Именно в Германии, тогдашнем лидере «социальных реформ», сторонники прогрессивного налогообложения сломили сопротивление оппонентов, и это положило начало его современному развитию. В 1891 году Пруссия ввела прогрессивный подоходный налог с диапазоном ставок от 0,67 до 4%. Тщетно Рудольф фон Гнейст, почтенный лидер движения за Rechtsstaat, недавно достигшего своей цели, протестовал в ландтаге, говоря, что это означает отказ от фундаментального принципа равенства перед законом, «от самого священного принципа равенства», единственного барьера, защищающего от посягательств на собственность[738]. Сама незначительность налогового бремени, создаваемого в соответствии с новым подходом, сделала все попытки противостоять ему на принципиальной основе неэффективными.

Хотя за Пруссией вскоре последовал ряд других континентальных стран, потребовалось почти двадцать лет, чтобы движение добралось до великих англосаксонских держав. Лишь в 1910 и 1913 годах Великобритания и США приняли прогрессивную шкалу, доходившую до внушительных тогда 8,25 и 7% соответственно. Однако за тридцать лет максимальные ставки поднялись до 97,5 и 91%.

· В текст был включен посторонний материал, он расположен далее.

-- ==== Sys2Proof/Machine/Dispatch.lean ====
section
/-! DEFINITION. One arm per step of the table: each calls its meaning. -/

namespace Sys2Proof.Machine
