/-- A due completion record takes its index, and its slot and TAIL hold exactly what the steps of the ring write; one
whose ring cannot be read, is malformed or is refused is counted as an error (log 49: what then has been written stays). A
pending trap record is laid at the tail of its supervisor’s ring, whose TAIL moves; an S-mode record goes to a free slot of
the log, but not while firmware is being switched. (rests on R160, R195, R196, R266, R268, R308, R423) -/
def Obligations.RecordEvents : Prop :=
  (∀ (s s1 s2 : State) (d : DueRecord) (ds : List DueRecord) (bs : List Byte) (lt ls : Nat), s.sched.due = d :: ds → d.pend = [] →
    devRead s d.colour d.ring.toNat 32 = .ok bs →
    let e : BitVec 256 := BitVec.ofNat 256 (ofBytes bs)
    let tail := bitsOf e 191 160
    let seq := (tail + 1) % 2 ^ 32
    let slot := bitsOf e 63 0 + 32 * (tail % 2 ^ bitsOf e 71 64)
    let u := devNoted s d.colour d.ring.toNat 32
    bitsOf e 255 192 = 0 → bitsOf e 127 72 = 0 → 2 ≤ bitsOf e 71 64 → bitsOf e 71 64 ≤ 16 →
    (tail + 2 ^ 32 - bitsOf e 159 128) % 2 ^ 32 ≠ 2 ^ bitsOf e 71 64 →
    awaited (devPlaces s d.colour (d.ring.toNat + 20) 4) = none → awaited (devPlaces s d.colour slot 32) = none →
    Calm s → Writable u lt 4 → Writable u ls 32 →
    devPlaces u d.colour (d.ring.toNat + 20) 4 = .ok [(lt, 4)] → devWrite u d.colour (d.ring.toNat + 20) (bytesOf 4 seq) = .ok s1 →
    devPlaces s1 d.colour (slot + 4) 28 = .ok [(ls + 4, 28)] →
    devWrite s1 d.colour (slot + 4) ((bytesOf 32 d.body.toNat).drop 4) = .ok s2 →
    devPlaces s2 d.colour slot 4 = .ok [(ls, 4)] →
    ∃ t, exec .completionRecordWrite s = .next t ∧ t.sched.due = ds ∧ t.sched.errors = s.sched.errors
      ∧ ∀ l, t.mem.get l = if ls ≤ l ∧ l < ls + 4 then byteOfNat seq (l - ls)
          else if ls ≤ l ∧ l < ls + 32 then byteOfNat d.body.toNat (l - ls)
          else if lt ≤ l ∧ l < lt + 4 then byteOfNat seq (l - lt) else s.mem.get l)
  ∧ (∀ (s u : State) (d : DueRecord) (ds : List DueRecord), s.sched.due = d :: ds →
    (ringWrite s d = .written u → ∃ t, exec .completionRecordWrite s = .next t ∧ t.mem = u.mem ∧ t.sched.due = ds
        ∧ t.sched.errors = s.sched.errors)
    ∧ (ringWrite s d = .failed u → ∃ t, exec .completionRecordWrite s = .next t ∧ t.mem = u.mem ∧ t.sched.due = ds
        ∧ t.sched.errors = s.sched.errors + 1)
    ∧ (∀ line, ringWrite s d = .ask line → asked s line = false → exec .completionRecordWrite s = .next (askHolders s line))
    ∧ (ringWrite s d = .full → ds = [] → exec .completionRecordWrite s = .next s)
    ∧ (∀ h, d.pend = [] → devRead s d.colour d.ring.toNat 32 = .error h → awaited (devRead s d.colour d.ring.toNat 32) = none →
      ∃ t, exec .completionRecordWrite s = .next t ∧ t.mem = s.mem ∧ t.sched.due = ds ∧ t.sched.errors = s.sched.errors + 1)
    ∧ (∀ bs, let e : BitVec 256 := BitVec.ofNat 256 (ofBytes bs)
        d.pend = [] → devRead s d.colour d.ring.toNat 32 = .ok bs →
        (bitsOf e 255 192 ≠ 0 ∨ bitsOf e 127 72 ≠ 0 ∨ bitsOf e 71 64 < 2 ∨ 16 < bitsOf e 71 64) →
      ∃ t, exec .completionRecordWrite s = .next t ∧ t.mem = s.mem ∧ t.sched.due = ds ∧ t.sched.errors = s.sched.errors + 1))
  ∧ (∀ (id l : Nat) (s u : State) (r : BitVec 1024), id ≠ 0 → (s.taskAt id).pending = some r → bitOf r 271 = false →
    let k := s.taskAt id
    let e := Table.get 0 (s.die k.die).supq k.recNo
    postTo s k.die k.recNo k.colour r = .done u → (∀ n, inRingMode s n = false) → Calm s → Writable s l 128 →
    devPlaces s k.colour (supBase e + 128 * (supTail e % 2 ^ supLog e)) 128 = .ok [(l, 128)] →
    ∃ t, exec (.trapRecordPost id) s = .next t ∧ (t.taskAt id).pending = none
      ∧ Laid s t l 128 (byteOfNat r.toNat)
      ∧ supTail (Table.get 0 (t.die k.die).supq k.recNo) = (supTail e + 1) % 2 ^ 32)
  ∧ (∀ (s u : State) (d : Divert) (ds : List Divert), s.sched.diverts = d :: ds → postTo s d.die d.recNo d.colour d.record = .done u →
    ∃ t, exec (.trapRecordPost 0) s = .next t ∧ t.sched.diverts = ds ∧ t.mem = u.mem ∧ t.dies = u.dies)
  ∧ (∀ (id i : Nat) (s : State) (r : BitVec 1024), (s.taskAt id).pending = some r → bitOf r 271 = true →
    (s.bar0.fwstate = 3 → exec (.trapLogPost id) s = .next s)
    ∧ (s.bar0.fwstate ≠ 3 → freeLogSlot s = some i →
      ∃ t, exec (.trapLogPost id) s = .next t ∧ t = { s with mgmt := t.mgmt, tasks := t.tasks }
        ∧ Table.find t.mgmt.stl i = some r ∧ t.mgmt.stlCount = s.mgmt.stlCount + 1 ∧ i < 64 ∧ Table.find s.mgmt.stl i = none
        ∧ ∀ n, t.taskAt n = if n = id then { s.taskAt id with pending := none } else s.taskAt n))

Таким образом, на протяжении жизни одного поколения произошло то, чего, как в течение полувека доказывали сторонники прогрессивного налогообложения, произойти не могло. Это изменение абсолютной величины ставок, разумеется, полностью преобразило характер проблемы, сделав ее иной не только количественно, но и качественно. Все попытки обосновать такие ставки способностью платить были впоследствии отброшены, и на свет было извлечено изначальное, но долго замалчивавшееся оправдание прогрессивного налогообложения как инструмента более справедливого распределения доходов[739].Вновь стало общепринятым мнение, что единственное основание для защиты прогрессивной шкалы налогообложения в целом – желательность изменения распределения доходов и что это оправдание не может опираться ни на какие научные аргументы, но должно быть просто-напросто признано как политический постулат, то есть как попытка навязать обществу модель распределения, устанавливаемую решением большинства.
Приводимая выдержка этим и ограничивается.